TheCyberMan - Nothing at all changed except the new router. As for firewall and av on the desktop, I'm using Windows Firewall which I disabled and it didnt help anything and I'm using Microsoft Security Essentials. NetBIOS over TCP is also enabled


----------



## TheCyberMan (Jun 25, 2011)

Can you post a screenshot of the network status and connections list from the xbox so we can see the settings this is similar to an *ipconfig /all *from a computer.

I take it your xbox has internet connectivity when connected to the router?


----------



## kingtomato117 (Mar 2, 2013)

Yes, the Xbox has connectivity and I'm able to play on Live and use Netflix and Hulu just fine.

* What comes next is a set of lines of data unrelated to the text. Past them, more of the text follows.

-- ==== Sys2Proof/Safety.lean ====
section
/-! DEFINITION. The terms the statements are made in: a safe state, when a command is carried out, and what it leaves. -/

namespace Sys2Proof.Machine

open Sys2Proof

/-- The memory is in its canonical form, and so is every register copy whose value is kept: no key twice, and none at
its reset value. -/
def State.Canonical (s : State) : Prop := Memory.wf s.hub.mem = true ∧ canonical regDefault s.hub.regs = true

/-- A command answers a next state in which `p` holds. -/
def Completes (i : Instr) (s : State) (p : State → Prop) : Prop := ∃ t, exec i s = .next t ∧ p t

/-- Every byte of memory reads as before, but those at which `p` holds. -/
def SameMemory (p : Nat → Prop) (s t : State) : Prop := ∀ a, ¬ p a → t.hub.byte a = s.hub.byte a

/-- Every register copy holds what it held, but those at which `p` holds. -/
def SameRegs (p : Reg → Nat → Prop) (s t : State) : Prop := ∀ r i, ¬ p r i → t.hub.reg r i = s.hub.reg r i

/-- Of the registers nothing changes but the copies of `p`, and no byte of memory. -/
def Only (p : Reg → Nat → Prop) (s t : State) : Prop := SameRegs p s t ∧ SameMemory (fun _ => False) s t

/-- The registers that count what becomes of a record on its way to the trace and the matrices (R74, R168). -/
abbrev TraceReg (r : Reg) : Prop := r = .TRC_COLLECT ∨ r = .TRC_LOSS_TOTAL ∨ r = .TRG_STATUS ∨ r = .HTRG_STATUS

/-- The registers of a Striker core that the end of a wait, or a delivery to one of its slots, may write (R153, R154). -/
abbrev CoreReg (r : Reg) : Prop := r = .STK_DBG_GPR ∨ r = .STK_DBG_PC ∨ r = .STK_INSTRET ∨ r = .STK_SLOTOVF ∨
  r = .STK_DBG_STATUS ∨ r = .STK_WDOG_COUNT

/-- The commands that may move Chip Time: the timed events (assumption 5), COLD_RESET, TIM_STEP, and the writes that may
reach it. -/
def movesTime : Instr → Bool
  | .pllLock .. | .powerOnLockTimeout .. | .trimSlewTick .. | .timeExchange .. | .parentSilent .. | .timStep ..
  | .lossRecordTimer .. | .ringStop .. | .postedWriteComplete .. | .watchdogExpiry .. | .handshakeSilence ..
  | .waitevDeadline .. | .twaitExpiry .. | .cwaitDeadline .. | .lckWaitLimit .. | .leaseLapse ..
  | .recvDeadline .. | .slotTimerExpiry .. | .xtrigOutPulseEnd .. | .haltDeferralExpiry .. | .probeTimeout ..
  | .stepLimitExpiry .. | .unitResetTimeout .. | .quenchAckTimeout .. | .rampNotchStep .. | .ballastCodeStep ..
  | .settleEnd .. | .bankTimeout .. | .keepaliveTimer .. | .linkHoldExpiry .. | .reheatStart .. | .reheatDrain ..
  | .reheatRelease .. | .sramFallbackDeadline .. | .quotaWindowEnd .. | .wheelTick .. | .drainEnd ..
  | .holdTimeout .. | .partitionResetRelease .. | .partitionResetCheck .. | .partitionLimitExpiry ..
  | .sampleBoundary .. | .intervalEnd .. | .pmbusCheck .. | .epochClose .. | .overheadLimit ..
  | .groupTakesEffect .. | .commitInstant .. | .txnIdTimeout .. | .handoverInstant .. | .peerReadyTimeout ..
  | .sessionTimeout .. | .replayTimeout .. | .vynWrite .. | .warmResetRequestRepeat .. | .registerWrite ..
  | .coldReset .. | .computeDieRelease .. | .chipResetTimeout .. | .haltBoundNsExpiry .. => true
  | _ => false

/-! ### A Striker instruction -/

/-- Core `c` carries out the instruction at its PC (R91): it is between instructions, its PC stands in local memory, no
breakpoint names it (R464), and neither a step (R467) nor a halt asked for (R462) ends with it, nor does a WATCHDOG held
off (R133) follow it. -/
structure Runs (s : State) (c : Nat) : Prop where
  core : coreOk c = true
  ready : s.hub.ready c = true
  inside : (s.hub.pc c).toNat < localSize c
  noBreak : s.hub.breakpointHit c (s.hub.pc c).toNat = false
  noStep : s.hub.cget F.STK_DBG_STATUS_steps_left c = 0
  noHalt : (s.hub.core c).haltAsked = false
  noWatch : (s.hub.core c).wdogRaised = true → s.hub.cget F.STK_CAUSE_active c ≠ 0

/-- The copies that a completed instruction of core `c` writes: its PC, its count of instructions, and rd unless it is
h0. -/
def InstrReg (c : Nat) (rd : RegNo) (r : Reg) (i : Nat) : Prop :=
  (r = .STK_DBG_PC ∧ i = coreIdx c) ∨ (r = .STK_INSTRET ∧ i = coreIdx c) ∨
    (rd ≠ 0 ∧ r = .STK_DBG_GPR ∧ i = coreIdx c * 32 + rd.toNat)

/-- The hub without its register values, its cores and its memory. -/
def Hub.others (h : Hub) : Hub := { h with regs := [], cores := [], mem := [] }

/-- What a register instruction of core `c` leaves: rd holds `v` (h0 reads zero), the PC is `pc`, the instruction is
counted, and nothing else has changed but memory, of which `at_` says where it may. -/
structure Left (s t : State) (c : Nat) (rd : RegNo) (v pc : Word) (at_ : Nat → Prop) : Prop where
  dest : t.hub.gpr c rd = if rd = 0 then 0 else v
  pc : t.hub.pc c = pc
  count : t.hub.reg .STK_INSTRET (coreIdx c) = s.hub.reg .STK_INSTRET (coreIdx c) + 1
  regs : SameRegs (InstrReg c rd) s t
  mem : SameMemory at_ s t
  core : t.hub.core c = { s.hub.core c with bpSkip := false }
  cores : ∀ d, d ≠ c → t.hub.core d = s.hub.core d
  rest : t.hub.others = s.hub.others
  clk : t.clk = s.clk
  pending : t.pending = s.pending

/-- The copy of general register `rd` of core `c`, which h0 has not. -/
def RdReg (c : Nat) (rd : RegNo) (r : Reg) (i : Nat) : Prop :=
  rd ≠ 0 ∧ r = .STK_DBG_GPR ∧ i = coreIdx c * 32 + rd.toNat

/-- What an S instruction of core `c` leaves that ends with `st` (R88): the status in h31, the PC at the next
instruction, the instruction counted; of the registers nothing else has changed but those of `p`, and no byte of memory. -/
structure EndsS (s t : State) (c : Nat) (st : Status) (p : Reg → Nat → Prop) : Prop where
  status : t.hub.gpr c statusReg = BitVec.ofNat 64 st.code
  pc : t.hub.pc c = s.hub.pc c + 4
  count : t.hub.reg .STK_INSTRET (coreIdx c) = s.hub.reg .STK_INSTRET (coreIdx c) + 1
  regs : SameRegs (fun r i => InstrReg c statusReg r i ∨ p r i) s t
  mem : SameMemory (fun _ => False) s t
  clk : t.clk = s.clk
  pending : t.pending = s.pending

/-- The same, with the result `v` in rd. -/
def ResultS (s : State) (c : Nat) (rd : RegNo) (v : Word) (st : Status) (t : State) : Prop :=
  EndsS s t c st (RdReg c rd) ∧ t.hub.gpr c rd = if rd = 0 then 0 else v

/-- Core `c` stays in its instruction, waiting in `w`; no register and no byte of memory has changed. -/
structure Waits (s t : State) (c : Nat) (w : Wait) : Prop where
  wait : (t.hub.core c).wait = w
  regs : SameRegs (fun _ _ => False) s t
  mem : SameMemory (fun _ => False) s t
  clk : t.clk = s.clk
  pending : t.pending = s.pending

/-- What an exception of core `c` leaves (R130): where it came from, its cause and faulting address, and the PC at the
handler, with nothing else changed. -/
structure Raised (s t : State) (c : Nat) (k : Cause) (bad : Nat) : Prop where
  epc : t.hub.reg .STK_EPC (coreIdx c) = s.hub.pc c
  cause : t.hub.cget F.STK_CAUSE_cause c = k.code
  active : t.hub.cget F.STK_CAUSE_active c = 1
  bad : t.hub.reg .STK_BADADDR (coreIdx c) = BitVec.ofNat 64 bad
  pc : t.hub.pc c = BitVec.ofNat 64 (s.hub.cget F.STK_EVEC_vector c * 4)
  regs : SameRegs (fun r i => i = coreIdx c ∧
    (r = .STK_EPC ∨ r = .STK_CAUSE ∨ r = .STK_BADADDR ∨ r = .STK_DBG_PC)) s t
  mem : SameMemory (fun _ => False) s t
  clk : t.clk = s.clk
  pending : t.pending = s.pending

/-! ### A register write -/

/-- Master `m` may write a register that needs `level` (R480): it exists, holds the level, and has no transaction open,
and no transaction is prepared, so that no claim stands (R430, R433). -/
structure Admits (s : State) (m : Master) (level : Nat) : Prop where
  master : m.ok = true
  level : level ≤ s.hub.levelOf m
  noTxn : s.hub.openTxn m = none
  noClaim : ∀ x, x < 16 → s.hub.get F.TXN_STATE_state x ≠ 3

/-- The queue and the clock are as they were, and `p` holds of the hub. -/
def Acts (s : State) (p : Hub → Prop) (t : State) : Prop := t.clk = s.clk ∧ t.pending = s.pending ∧ p t.hub

/-- Chip Time has come forward to the instant `d` that a timed event fell due at, no further; the queue is as it was, and
`p` holds of the hub (DESIGN CHOICE, assumption 5). -/
def ActsAt (s : State) (d : Nat) (p : Hub → Prop) (t : State) : Prop :=
  t.clk = s.clk.reach d ∧ t.pending = s.pending ∧ p t.hub

/-- Master `m`'s register write ended with status OK (R566), and `p` holds of the hub. -/
def Accepts (s : State) (m : Master) (p : Hub → Prop) (t : State) : Prop :=
  (t.hub.master m).wstat = .ok ∧ Acts s p t

/-- A register write by `m` that ends with status `st` and has no effect. -/
def TurnedAway (s : State) (m : Master) (st : Status) (t : State) : Prop := Acts s (fun h => h = s.hub.wrote m st) t

/-- The hub has no run-control command waiting, no step and no halt under way, and no wait tracked. -/
def Hub.Quiet (h : Hub) : Prop :=
  h.cmds = [] ∧ h.wfg.objs = [] ∧ ∀ u, (h.unit u).step = none ∧ (h.unit u).halt = none

/-- Session `n` has sent a valid message at `t` (R487). -/
def Hub.hears (t n : Nat) (h : Hub) : Hub :=
  { h with sess := h.sess.map fun (e : Nat × SessX) => if e.1 = n then (n, { e.2 with lastAt := t }) else e }

/-- A recovery command of master `m` ended with `st` in RCV_RESULT (R362). -/
def RcvEnds (m : Master) (st : Status) (h : Hub) : Prop :=
  h.get F.RCV_RESULT_status m.idx = st.code ∧ h.get F.RCV_RESULT_done m.idx = 1

end Sys2Proof.Machine
end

The image is attached, it wouldn't let me go to additional settings though.


----------



## TheCyberMan (Jun 25, 2011)

Thanks for the output i notice your your wireless network mode is set to 802.11n not 802.11g/n does your desktop use 802.11g and not n?


----------



## kingtomato117 (Mar 2, 2013)

My desktop is wired. I have the router in 802.11g/n mode but don't devices negotiate on what mode it uses based on the adapters capabilities and so that's why it's showing 802.11n on the Xbox since the built-in adapter is 802.11n capable?


----------



## TheCyberMan (Jun 25, 2011)

For your desktop it does not apply as it is wired but it may affect wireless devices if they only support use on 802.11g. With the xbox set to N only it does not accept connections using 802.11g. You stated xbox was using 802.11g/n mode in your OP

Was assuming your desktop is using wireless as you have not stated otherwise.

Now you have a Zyxel router do you still use the linksys router as well?


----------



## kingtomato117 (Mar 2, 2013)

Sorry for the confusion, my desktop is the only device that is wired. My Xbox and two phones are wireless. The phones, I can ping normal from my desktop, the Xbox, I can't ping. My router is setup for wireless using the 802.11g/n mode. My iPhone operates on 802.11n mode too and again, I can ping it just fine.

Right now I only have the Zyxel in place and no other router. However, I had the Westell 7500 setup with it and then I began having VPN issues with work so I bridged the 7500 and setup PPPoE on my Linksys and the xbox worked fine and was able to communicate with my desktop, both through the 7500 and the Linksys.


----------



## TheCyberMan (Jun 25, 2011)

So if you ping the xboxe's ip address from the desktop is it successful please post the results of a ping from the desktop to the xbox.


----------



## kingtomato117 (Mar 2, 2013)

No, thats the whole problem. Let me try this again, sorry if I have been confusing. I used to have my desktop setup with Windows Media Center so I could stream movies from my desktop to my Xbox. After I swapped my router to the new Zyxel router all that stopped. I can't ping the Xbox, which is wireless, from my desktop and I can't ping my Xbox from the router using the configuration page.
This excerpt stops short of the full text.